- **Dataset entries**:
━━━━━━━━━━

-- ==== Sys2Proof/Machine/Core.lean ====
section
/-! DEFINITION. The machine as the host's interface takes it. -/

def Sys2Proof.core : Host.Core :=
  { State := Sys2Proof.Machine.State
    Fault := Sys2Proof.Machine.Fault
    Refusal := Sys2Proof.Machine.Refusal
    step := Sys2Proof.Machine.step
    reset := Sys2Proof.Machine.State.reset }
end

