-- ==== Sys2Proof/Certificates/Slice0/Obligations.lean ====
section
/-! DEFINITION. The statements for the provers. Each docstring names the rule of spec/ it formalises; where a
clause rests on a decision or an inference the spec marks as its own, the docstring names it. -/

open Sys2Proof Sys2Proof.Machine

/-! ## Encoding (30_encoding.md) -/

/-- Decoding the word of a well-formed instruction gives the instruction back, with every operand at every
value its field admits (R71, R72, R74). -/
def Obligations.DecodeInvertsEncode : Prop :=
  ∀ i : Instr, i.wellFormed = true → decode (encode i) = .instr i

/-- A word that decodes to an instruction is the word of that instruction: each has one meaning and no bit is
dropped (R71, R74). -/
def Obligations.EncodeInvertsDecode : Prop :=
  ∀ (w : Word) (i : Instr), decode w = .instr i → encode i = w

/-- The dispatch by families agrees with the table of match and mask: a word that decodes to an instruction is
matched by exactly one of the 43 rows, the instruction's own, and a no-op word by none (R73, R74, R75; R80,
which the spec derives). -/
def Obligations.DispatchAgreesWithOpcodeMap : Prop :=
  ∀ w : Word, match decode w with
    | .instr i => opcodeMap.filter (fun row => rowMatches row w) = [rowOf i]
    | .noOp => opcodeMap.filter (fun row => rowMatches row w) = []

/-- The no-op space, family by family, as the table of R75 lists it (the sub-case matching is the spec's
decision D22). -/
def Obligations.NoOpSpaceByFamily : Prop :=
  ∀ w : Word, decode w = .noOp ↔
    (w.toNat / 4096 = 0 ∧ ¬ (0x00C0 ≤ w.toNat ∧ w.toNat ≤ 0x00CF) ∧ w.toNat ≠ 0x00E0 ∧ w.toNat ≠ 0x00EE ∧
        ¬ (0x00FB ≤ w.toNat ∧ w.toNat ≤ 0x00FF)) ∨
      (w.toNat / 4096 = 5 ∧ w.toNat % 16 ≠ 0) ∨
      (w.toNat / 4096 = 8 ∧ w.toNat % 16 ∈ [0x8, 0x9, 0xA, 0xB, 0xC, 0xD, 0xF]) ∨
      (w.toNat / 4096 = 9 ∧ w.toNat % 16 ≠ 0) ∨
      (w.toNat / 4096 = 0xE ∧ w.toNat % 256 ∉ [0x9E, 0xA1]) ∨
      (w.toNat / 4096 = 0xF ∧
        w.toNat % 256 ∉ [0x07, 0x0A, 0x15, 0x18, 0x1E, 0x29, 0x30, 0x33, 0x55, 0x65, 0x75, 0x85])

/-- A few words written out from the patterns of R74 and the examples of the instruction rules. That 0x8125 is SUB
rests on a code the spec takes from general knowledge (G3, D33; log entry 13), that 0x5121 is a no-op on its
decision D22 (log entry 12). -/
def Obligations.DecodedWordsFromSpec : Prop :=
  decode 0x00E0#16 = .instr .cls ∧ decode 0x00C2#16 = .instr (.scd 2) ∧ decode 0x1ABC#16 = .instr (.jp 0xABC) ∧
    decode 0x3122#16 = .instr (.seImm 1 0x22) ∧ decode 0x8125#16 = .instr (.subReg 1 2) ∧
    decode 0xB300#16 = .instr (.jpV0 0x300) ∧ decode 0xC30F#16 = .instr (.rnd 3 0x0F) ∧
    decode 0xD011#16 = .instr (.drw 0 1 1) ∧ decode 0xE29E#16 = .instr (.skp 2) ∧
    decode 0xF30A#16 = .instr (.ldKey 3) ∧ decode 0xF265#16 = .instr (.loadRegs 2) ∧ decode 0x5121#16 = .noOp
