-- ==== Sys2Proof/Laws/Engine.lean ====
section
/-! SUPPORT. What the shared operations around an instruction can do: skips, the key-wait service, the timer
engine, a step and a transaction. -/

namespace Sys2Proof.Machine

/-- A skip answers with `pc` 2 further or not, and nothing else changed. -/
theorem skipIf_eq (condition : Bool) (s : State) :
    skipIf condition s = .next { s with pc := if condition then s.pc + 2 else s.pc } := by
  cases condition <;> rfl

/-! ## The key-wait service (R252) -/

/-- With no key down the service changes nothing. -/
theorem keyWaitService_none (r : Reg) (s : State) (h : s.firstKey = none) : keyWaitService r s = s := by
  simp [keyWaitService, h]

/-- With a lowest key down the service writes it and the machine runs. -/
theorem keyWaitService_some (r : Reg) (s : State) (k : Nat) (h : s.firstKey = some k) :
    keyWaitService r s = (s.setV r (BitVec.ofNat 8 k)).setWait .running := by
  simp [keyWaitService, h]

/-- The service changes at most `V` and `WAIT`. -/
theorem keyWaitService_frame (r : Reg) (s : State) :
    keyWaitService r s = { s with v := (keyWaitService r s).v, wait := (keyWaitService r s).wait } := by
  unfold keyWaitService
  split <;> rfl

/-! ## The timer engine (R286) -/

/-- A timer's value after one countdown, as a number. -/
theorem countDown_toNat (b : Byte) : (countDown b).toNat = b.toNat - 1 := by
  unfold countDown
  split
  · rename_i h; subst h; rfl
  · rename_i h
    have hpos : 0 < b.toNat := Nat.pos_of_ne_zero fun e => h (BitVec.eq_of_toNat_eq e)
    rw [BitVec.toNat_sub, show (1 : Byte).toNat = 1 from rfl]
    have := b.isLt
    omega

/-- The loop stops when at most one quantum is left. -/
theorem tickLoop_stop (fuel : Nat) (s : State) (h : ¬ s.acc > s.params.quantumNum) : tickLoop fuel s = s := by
  cases fuel <;> simp [tickLoop, h]

/-- The loop takes a quantum and ticks while more than one quantum is left. -/
theorem tickLoop_go (fuel : Nat) (s : State) (h : s.acc > s.params.quantumNum) :
    tickLoop (fuel + 1) s = tickLoop fuel (tick { s with acc := s.acc - s.params.quantumNum }) := by
  simp [tickLoop, h]

/-- The loop changes `DT`, `ST`, `SPK` and the accumulator only. -/
theorem tickLoop_frame (fuel : Nat) (s : State) :
    tickLoop fuel s = { s with
      dt := (tickLoop fuel s).dt, st := (tickLoop fuel s).st, spk := (tickLoop fuel s).spk,
      acc := (tickLoop fuel s).acc } := by
  induction fuel generalizing s with
  | zero => rfl
  | succ k ih =>
    unfold tickLoop
    split
    · rw [ih]; rfl
    · rfl

/-- With a positive quantum and as many rounds as the accumulator has units, at most one quantum is left. -/
theorem tickLoop_acc (fuel : Nat) (s : State) (hpos : 0 < s.params.quantumNum) (h : s.acc ≤ fuel) :
    (tickLoop fuel s).acc ≤ s.params.quantumNum := by
  induction fuel generalizing s with
  | zero => simp only [tickLoop]; omega
  | succ k ih =>
    by_cases hq : s.acc > s.params.quantumNum
    · rw [tickLoop_go k s hq]
      refine ih (tick { s with acc := s.acc - s.params.quantumNum }) hpos ?_
      simp only [tick]
      omega
    · rw [tickLoop_stop _ s hq]; omega

/-- `update_time` changes `DT`, `ST`, `SPK` and the accumulator only. -/
theorem updateTime_frame (d : Nat) (s : State) :
    updateTime d s = { s with
      dt := (updateTime d s).dt, st := (updateTime d s).st, spk := (updateTime d s).spk,
      acc := (updateTime d s).acc } := tickLoop_frame _ _

/-- `update_time` leaves at most one quantum in the accumulator, if the quantum is positive. -/
theorem updateTime_acc (d : Nat) (s : State) (hpos : 0 < s.params.quantumNum) :
    (updateTime d s).acc ≤ s.params.quantumNum :=
  tickLoop_acc _ { s with acc := s.acc + s.params.quantumDen * d } hpos (Nat.le_refl _)

/-! ## A step (R100) -/

/-- Everything a `step` can do when it is not refused: nothing when halted, a poll when waiting, else a no-op
or one instruction, each from the state with the ports sampled. -/
theorem stepTransaction_cases (inputs : Option (Keys × Byte)) (s t : State)
    (h : stepTransaction inputs s = .next t) :
    s.phase ≠ .beforeInit ∧ s.keyPoller = true ∧
      ((s.halt = true ∧ t = s) ∨
        (s.halt = false ∧ ∃ r, s.wait = .waiting r ∧ t = keyWaitService r (sampled inputs s)) ∨
        (s.halt = false ∧ s.wait = .running ∧ runWord (sampled inputs s) = .next t)) := by
  unfold stepTransaction at h
  split at h
  · cases h
  · rename_i hphase
    split at h
    · cases h
    · rename_i hpoll
      refine ⟨hphase, by simpa using hpoll, ?_⟩
      split at h
      · rename_i hhalt
        cases h
        exact .inl ⟨hhalt, rfl⟩
      · rename_i hhalt
        have hhalt : s.halt = false := by simpa using hhalt
        have hwait : (sampled inputs s).wait = s.wait := by cases inputs <;> rfl
        change (match (sampled inputs s).wait with
          | .waiting r => (Host.Outcome.next (keyWaitService r (sampled inputs s)) : Result)
          | .running => runWord (sampled inputs s)) = .next t at h
        rw [hwait] at h
        cases hw : s.wait with
        | running => rw [hw] at h; exact .inr (.inr ⟨hhalt, rfl, h⟩)
        | waiting r =>
          rw [hw] at h
          cases h
          exact .inr (.inl ⟨hhalt, r, rfl, rfl⟩)

/-- A fetched word is run as the instruction it decodes to, or as a no-op (R104, R106). -/
theorem runWord_cases (s t : State) (h : runWord s = .next t) :
    (∃ i, decodeBytes s.fetchBytes.1 s.fetchBytes.2 = .instr i ∧ exec i s.advancePc = .next t) ∨
      (decodeBytes s.fetchBytes.1 s.fetchBytes.2 = .noOp ∧ t = s.advancePc) := by
  unfold runWord at h
  split at h
  · rename_i i hi; exact .inl ⟨i, hi, h⟩
  · rename_i hi; cases h; exact .inr ⟨hi, rfl⟩

/-! ## A transaction (R6) -/

/-- Everything a transaction can do when it is not refused. -/
theorem transact_cases (t : Transaction) (s u : State) (h : transact t s = .next u) :
    u = initMachine s ∨
      (∃ bytes, s.phase = .loadable ∧ bytes.length ≤ maxRom ∧
        u = s.writeBytes (BitVec.ofNat 12 programStart) bytes) ∨
      (∃ inputs, stepTransaction inputs s = .next u) ∨
      (∃ d, u = updateTime d s) ∨ u = { s with keyPoller := true } ∨ u = s := by
  cases t with
  | init => cases h; exact .inl rfl
  | load bytes =>
    simp only [transact, loadRom] at h
    split at h
    · cases h
    · cases h
    · rename_i hphase
      split at h
      · rename_i hlen
        cases h
        exact .inr (.inl ⟨bytes, hphase, by simpa [romWellFormed] using hlen, rfl⟩)
      · cases h
  | step inputs => exact .inr (.inr (.inl ⟨inputs, h⟩))
  | updateTime d =>
    simp only [transact, afterInit] at h
    split at h
    · cases h
    · cases h; exact .inr (.inr (.inr (.inl ⟨d, rfl⟩)))
  | setKeyPoller => cases h; exact .inr (.inr (.inr (.inr (.inl rfl))))
  | setSpeaker => cases h; exact .inr (.inr (.inr (.inr (.inr rfl))))
  | read port =>
    simp only [transact, afterInit] at h
    split at h
    · cases h
    · cases h; exact .inr (.inr (.inr (.inr (.inr rfl))))

/-- A machine step is a transaction on the state with the agenda's first entry taken. -/
theorem step_cases (s u : State) (h : step s = .next u) :
    ∃ t s0, s0 = { s with agenda := s0.agenda } ∧ transact t s0 = .next u := by
  unfold step nextTransaction at h
  split at h
  · exact ⟨_, s, rfl, h⟩
  · exact ⟨_, _, rfl, h⟩

end Sys2Proof.Machine
end

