/-! ## Large glyphs -/

/-- Settles O27: the address is a sum mod 4096, which with `EXT_FONT_BASE` 0x0A0 is below 4096. -/
theorem largeGlyphAddress : Obligations.LargeGlyphAddress := by
  unfold Obligations.LargeGlyphAddress
  intro x s
  have haddr := toNat_glyphAddr s.params.extFontBase.toNat extFontGlyphBytes (s.getV x)
  refine ⟨_, exec_ldHFont x s, onlyI_setI s _, haddr, fun htaken => ?_⟩
  rw [State.setI_i, haddr, htaken]
  simp only [parametersTaken, extFontGlyphBytes]
  change (0x0A0 + _) % 4096 = _
  omega

/-! ## Decimal digits -/

theorem toNat_hundreds (b : Byte) : (hundreds b).toNat = b.toNat / 100 := by
  rw [hundreds, BitVec.toNat_ofNat]
  omega

theorem toNat_tens (b : Byte) : (tens b).toNat = b.toNat / 10 % 10 := by
  rw [tens, BitVec.toNat_ofNat]
  omega

theorem toNat_ones (b : Byte) : (ones b).toNat = b.toNat % 10 := by
  rw [ones, BitVec.toNat_ofNat]
  omega

/-- Settles O28: the three addresses differ, so each byte holds the digit written to it. -/
theorem bcdStoresThreeDigits : Obligations.BcdStoresThreeDigits := by
  unfold Obligations.BcdStoresThreeDigits
  intro x s
  have hread : ∀ a, (((s.writeByte (s.addrAt 0) (hundreds (s.getV x))).writeByte (s.addrAt 1)
      (tens (s.getV x))).writeByte (s.addrAt 2) (ones (s.getV x))).readByte a =
      if a = s.addrAt 2 then ones (s.getV x) else if a = s.addrAt 1 then tens (s.getV x)
      else if a = s.addrAt 0 then hundreds (s.getV x) else s.readByte a := by
    intro a
    simp only [State.readByte_writeByte]
  have hne : s.addrAt 0 ≠ s.addrAt 1 ∧ s.addrAt 0 ≠ s.addrAt 2 ∧ s.addrAt 1 ≠ s.addrAt 2 := by
    simp [State.addrAt_inj]
  obtain ⟨h01, h02, h12⟩ := hne
  have hx := (s.getV x).isLt
  refine ⟨_, exec_bcd x s, ⟨rfl, fun a ha => ?_⟩, ?_⟩
  · obtain ⟨h0, h1, h2⟩ : a ≠ s.addrAt 0 ∧ a ≠ s.addrAt 1 ∧ a ≠ s.addrAt 2 := by simpa using ha
    rw [hread, if_neg h2, if_neg h1, if_neg h0]
  · simp only [hread, if_neg h01, if_neg h02, if_neg h12, if_true, toNat_hundreds, toNat_tens, toNat_ones]
    exact ⟨by omega, by omega, by omega, by omega, fun k _ => State.toNat_addrAt s k⟩

/-! ## Bulk moves with memory -/

theorem regAt_self (k : Reg) : regAt k.val = k := Fin.ext (regAt_val k.val k.isLt)

theorem afterBulk_readByte (x : Reg) (s : State) (a : Addr) : (afterBulk x s).readByte a = s.readByte a := by
  rw [afterBulk_frame]
  rfl

theorem afterBulk_getV (x : Reg) (s : State) (k : Reg) : (afterBulk x s).getV k = s.getV k := by
  rw [afterBulk_frame]
  rfl

/-- `I` after a bulk move, as the rule has it. -/
theorem afterBulk_i_eq_bulkI (x : Reg) (s : State) : (afterBulk x s).i.toNat = bulkI x s := afterBulk_i x s

/-- The address of the byte `k` lies `k` above `I`. -/
theorem addrAt_sub_i (s : State) (k : Reg) : (s.addrAt k.val - s.i).toNat = k.val := by
  rw [BitVec.toNat_sub, State.toNat_addrAt]
  have hi := s.i.isLt
  have hk := k.isLt
  omega

theorem eq_addrAt_of_sub (s : State) (a : Addr) : a = s.addrAt (a - s.i).toNat := by
  apply BitVec.eq_of_toNat_eq
  rw [State.toNat_addrAt, BitVec.toNat_sub]
  have hi := s.i.isLt
  have ha := a.isLt
  omega

/-- Settles O29: the loop's memory, with `I` as the bulk move leaves it. -/
theorem storeRegistersAtI : Obligations.StoreRegistersAtI := by
  unfold Obligations.StoreRegistersAtI
  intro x s
  have hframe := storeLoop_frame x.val s
  refine ⟨_, exec_storeRegs x s, ?_, ?_, fun a ha => ?_, fun k hk => ?_⟩
  · rw [afterBulk_frame, hframe]
  · rw [afterBulk_i_eq_bulkI, hframe]
    rfl
  · rw [afterBulk_readByte, storeLoop_readByte x.val x.isLt, if_neg]
    intro hle
    exact ha ⟨(a - s.i).toNat, by omega⟩ hle (eq_addrAt_of_sub s a)
  · rw [afterBulk_readByte, storeLoop_readByte x.val x.isLt, addrAt_sub_i, if_pos (Fin.le_def.1 hk), regAt_self]

/-- Settles O30: the loop's registers, with `I` as the bulk move leaves it. -/
theorem loadRegistersFromI : Obligations.LoadRegistersFromI := by
  unfold Obligations.LoadRegistersFromI
  intro x s
  have hframe := loadLoop_frame x.val s
  refine ⟨_, exec_loadRegs x s, ?_, ?_, fun a => ?_, fun k => ?_⟩
  · rw [afterBulk_frame, hframe]
  · rw [afterBulk_i_eq_bulkI, hframe]
    rfl
  · rw [afterBulk_readByte, hframe]
    rfl
  · rw [afterBulk_getV, loadLoop_getV x.val x.isLt]
    rfl

/-- Settles O31: the load reads the addresses that the store wrote. -/
theorem loadAfterStoreRestoresRegisters : Obligations.LoadAfterStoreRestoresRegisters := by
  unfold Obligations.LoadAfterStoreRestoresRegisters
  intro x s t u hstore hsame hi
  obtain ⟨t', hstore', -, -, -, hstored⟩ := storeRegistersAtI x s
  cases hstore.symm.trans hstore'
  obtain ⟨w, hload, -, -, -, hloaded⟩ := loadRegistersFromI x u
  refine ⟨w, hload, fun k hk => ?_⟩
  have haddr : u.addrAt k.val = s.addrAt k.val := by rw [State.addrAt, State.addrAt, hi]
  rw [hloaded k, if_pos hk, haddr, hsame, hstored k hk]

/-! ## Bulk moves with the persistent bank -/

theorem bankTop_lt (x : Reg) : bankTop x < 8 := by
  rw [bankTop]
  omega

/-- The clamp leaves out no persistent register that `x` reaches. -/
theorem le_bankTop_iff (x : Reg) (k : Fin 8) : k.val ≤ bankTop x ↔ k.val ≤ x.val := by
  rw [bankTop]
  omega

theorem regAt_castLE (k : Fin 8) : regAt k.val = k.castLE (by decide) :=
  Fin.ext (regAt_val k.val (by omega))

theorem bankAt_self (k : Fin 8) : bankAt k.val = k := Fin.ext (bankAt_val k.val k.isLt)

/-- Settles O32: each loop copies what the clamped operand reaches, and changes one side only. -/
theorem persistentBankCopies : Obligations.PersistentBankCopies := by
  unfold Obligations.PersistentBankCopies
  intro x s
  refine ⟨⟨_, exec_storeBank x s, ⟨storeBankLoop_frame _ s, fun a => ?_⟩, fun k => ?_⟩,
    ⟨_, exec_loadBank x s, ⟨loadBankLoop_frame _ s, fun a => ?_⟩, fun k => ?_, fun k hk => ?_⟩⟩
  · rw [storeBankLoop_frame]
    rfl
  · simp only [storeBankLoop_getR _ (bankTop_lt x), le_bankTop_iff, regAt_castLE]
  · rw [loadBankLoop_frame]
    rfl
  · rw [loadBankLoop_getV _ (bankTop_lt x)]
    simp only [Fin.val_castLE, le_bankTop_iff, bankAt_self]
  · rw [loadBankLoop_getV _ (bankTop_lt x), if_neg]
    have htop := bankTop_lt x
    omega

end Sys2Proof.Machine
end

section
/-! The display (44_display.md R214 to R225): clear, scrolls and mode switches, pixel by pixel. -/

namespace Sys2Proof.Machine

theorem onlyDisplay_setDisplay (s : State) (d : Display) : OnlyDisplay s (s.setDisplay d) :=
  ⟨rfl, s.setDisplay_readByte d⟩

/-! ## Clear -/

theorem getPixel_clearAll (ext : Bool) (d : Display) (c r : Nat) :
    Display.getPixel ext (Display.clearAll d) c r = false := by
  rw [Display.getPixel]
  exact ite_self false

/-- Settles O33: an empty buffer shows no pixel in either geometry. -/
theorem clearScreenClearsBothGeometries : Obligations.ClearScreenClearsBothGeometries := by
  unfold Obligations.ClearScreenClearsBothGeometries
  intro s
  exact ⟨_, exec_cls s, onlyDisplay_setDisplay s _, fun c r => getPixel_clearAll s.ext s.display c r,
    fun mode c r => getPixel_clearAll mode s.display c r⟩

/-! ## Moves of the region's cells (R215 to R217) -/

/-- A move that takes no cell of the region out of it. -/
def StaysInRegion (ext : Bool) (move : Nat → Nat → Option (Nat × Nat)) : Prop :=
  ∀ c r p, c < widthOf ext → r < heightOf ext → move c r = some p → p.1 < widthOf ext ∧ p.2 < heightOf ext

section

variable {ext : Bool} {move : Nat → Nat → Option (Nat × Nat)} (hmove : StaysInRegion ext move) (d : Display)

include hmove

/-- The cells outside the region stay (D14). -/
theorem cell_moveCells_outside (j : Nat) (hj : widthOf ext * heightOf ext ≤ j) :
    Display.cell (Display.moveCells ext move d) j = Display.cell d j := by
  rw [Bool.eq_iff_iff, Display.cell_eq_true, Display.cell_eq_true, Display.mem_moveCells]
  constructor
  · rintro (⟨k, -, hk, p, hp, rfl⟩ | ⟨hmem, -⟩)
    · obtain ⟨hc, hr⟩ := hmove _ _ p (Nat.mod_lt _ (widthOf_pos ext)) (Nat.div_lt_of_lt_mul hk) hp
      exact absurd (index_lt ext p.1 p.2 hc hr) (Nat.not_lt.2 hj)
    · exact hmem
  · intro hmem
    exact .inr ⟨hmem, Nat.not_lt.2 hj⟩

/-- A pixel is 1 after a move exactly when a pixel that was 1 came there. -/
theorem getPixel_moveCells (c r : Nat) (hc : c < widthOf ext) (hr : r < heightOf ext) :
    Display.getPixel ext (Display.moveCells ext move d) c r = true ↔
      ∃ c' r', c' < widthOf ext ∧ r' < heightOf ext ∧ move c' r' = some (c, r) ∧
        Display.getPixel ext d c' r' = true := by
  rw [Display.getPixel_inside ext _ c r hc hr, Display.cell_eq_true, Display.mem_moveCells]
  constructor
  · rintro (⟨j, hmem, hj, p, hp, hpos⟩ | ⟨-, hout⟩)
    · have hc' := Nat.mod_lt j (widthOf_pos ext)
      have hr' := Nat.div_lt_of_lt_mul hj
      obtain ⟨hpc, hpr⟩ := hmove _ _ p hc' hr' hp
      have hp1 : p.1 = c := by rw [← index_mod ext p.1 p.2 hpc, hpos, index_mod ext c r hc]
      have hp2 : p.2 = r := by rw [← index_div ext p.1 p.2 hpc, hpos, index_div ext c r hc]
      refine ⟨_, _, hc', hr', hp.trans (congrArg some (Prod.ext hp1 hp2)), ?_⟩
      rw [Display.getPixel_inside ext d _ _ hc' hr', Display.cell_eq_true, Nat.div_add_mod']
      exact hmem
    · exact absurd (index_lt ext c r hc hr) hout
  · rintro ⟨c', r', hc', hr', hp, hpixel⟩
    rw [Display.getPixel_inside ext d c' r' hc' hr', Display.cell_eq_true] at hpixel
    refine .inl ⟨_, hpixel, index_lt ext c' r' hc' hr', (c, r), ?_, rfl⟩
    rw [index_mod ext c' r' hc', index_div ext c' r' hc', hp]

/-- A place that one pixel comes to shows that pixel. -/
theorem getPixel_moveCells_of_source (c r c' r' : Nat) (hc : c < widthOf ext) (hr : r < heightOf ext)
    (hc' : c' < widthOf ext) (hr' : r' < heightOf ext) (hp : move c' r' = some (c, r))
    (honly : ∀ c'' r'', move c'' r'' = some (c, r) → c'' = c' ∧ r'' = r') :
    Display.getPixel ext (Display.moveCells ext move d) c r = Display.getPixel ext d c' r' := by
  rw [Bool.eq_iff_iff, getPixel_moveCells hmove d c r hc hr]
  constructor
  · rintro ⟨c'', r'', -, -, hp', hpixel⟩
    obtain ⟨rfl, rfl⟩ := honly c'' r'' hp'
    exact hpixel
  · intro hpixel
    exact ⟨c', r', hc', hr', hp, hpixel⟩

/-- A place that no pixel comes to is 0. -/
theorem getPixel_moveCells_of_no_source (c r : Nat) (hc : c < widthOf ext) (hr : r < heightOf ext)
    (hnone : ∀ c' r', c' < widthOf ext → r' < heightOf ext → move c' r' ≠ some (c, r)) :
    Display.getPixel ext (Display.moveCells ext move d) c r = false := by
  rw [← Bool.not_eq_true, getPixel_moveCells hmove d c r hc hr]
  rintro ⟨c', r', hc', hr', hp, -⟩
  exact hnone c' r' hc' hr' hp

end

/-! ## The three scrolls -/

/-- Where `scroll_down(k)` moves a pixel to. -/
def downBy (ext : Bool) (k c r : Nat) : Option (Nat × Nat) := if r + k < heightOf ext then some (c, r + k) else none

/-- Where `scroll_right()` moves a pixel to. -/
def rightBy4 (ext : Bool) (c r : Nat) : Option (Nat × Nat) := if c + 4 < widthOf ext then some (c + 4, r) else none

/-- Where `scroll_left()` moves a pixel to. -/
def leftBy4 (c r : Nat) : Option (Nat × Nat) := if 4 ≤ c then some (c - 4, r) else none

theorem scrollDown_eq (ext : Bool) (k : Nat) (d : Display) :
    Display.scrollDown ext k d = Display.moveCells ext (downBy ext k) d := rfl

theorem scrollRight_eq (ext : Bool) (d : Display) :
    Display.scrollRight ext d = Display.moveCells ext (rightBy4 ext) d := rfl

theorem scrollLeft_eq (ext : Bool) (d : Display) : Display.scrollLeft ext d = Display.moveCells ext leftBy4 d := rfl

theorem downBy_eq_some (ext : Bool) (k c r c' r' : Nat) :
    downBy ext k c r = some (c', r') ↔ r' < heightOf ext ∧ c = c' ∧ r + k = r' := by
  unfold downBy
  split_ifs <;> simp <;> omega

theorem rightBy4_eq_some (ext : Bool) (c r c' r' : Nat) :
    rightBy4 ext c r = some (c', r') ↔ c' < widthOf ext ∧ c + 4 = c' ∧ r = r' := by
  unfold rightBy4
  split_ifs <;> simp <;> omega

theorem leftBy4_eq_some (c r c' r' : Nat) : leftBy4 c r = some (c', r') ↔ c = c' + 4 ∧ r = r' := by
  unfold leftBy4
  split_ifs <;> simp <;> omega

theorem downBy_staysInRegion (ext : Bool) (k : Nat) : StaysInRegion ext (downBy ext k) := by
  rintro c r ⟨c', r'⟩ hc _ hp
  obtain ⟨hr', rfl, rfl⟩ := (downBy_eq_some ext k c r c' r').1 hp
  exact ⟨hc, hr'⟩

theorem rightBy4_staysInRegion (ext : Bool) : StaysInRegion ext (rightBy4 ext) := by
  rintro c r ⟨c', r'⟩ _ hr hp
  obtain ⟨hc', rfl, rfl⟩ := (rightBy4_eq_some ext c r c' r').1 hp
  exact ⟨hc', hr⟩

━━━━━━━━━━

- **What you should do**:
Of the entries above, repeat exactly the lines between the line with "move) (d : Display)" and the line with "exact absurd (index_lt ext p.1", inclusive, and no others.

- **Exercise answer**:
variable {ext : Bool} {move : Nat → Nat → Option (Nat × Nat)} (hmove : StaysInRegion ext move) (d : Display)

include hmove

/-- The cells outside the region stay (D14). -/
theorem cell_moveCells_outside (j : Nat) (hj : widthOf ext * heightOf ext ≤ j) :
    Display.cell (Display.moveCells ext move d) j = Display.cell d j := by
  rw [Bool.eq_iff_iff, Display.cell_eq_true, Display.cell_eq_true, Display.mem_moveCells]
  constructor
  · rintro (⟨k, -, hk, p, hp, rfl⟩ | ⟨hmem, -⟩)
    · obtain ⟨hc, hr⟩ := hmove _ _ p (Nat.mod_lt _ (widthOf_pos ext)) (Nat.div_lt_of_lt_mul hk) hp
      exact absurd (index_lt ext p.1 p.2 hc hr) (Nat.not_lt.2 hj)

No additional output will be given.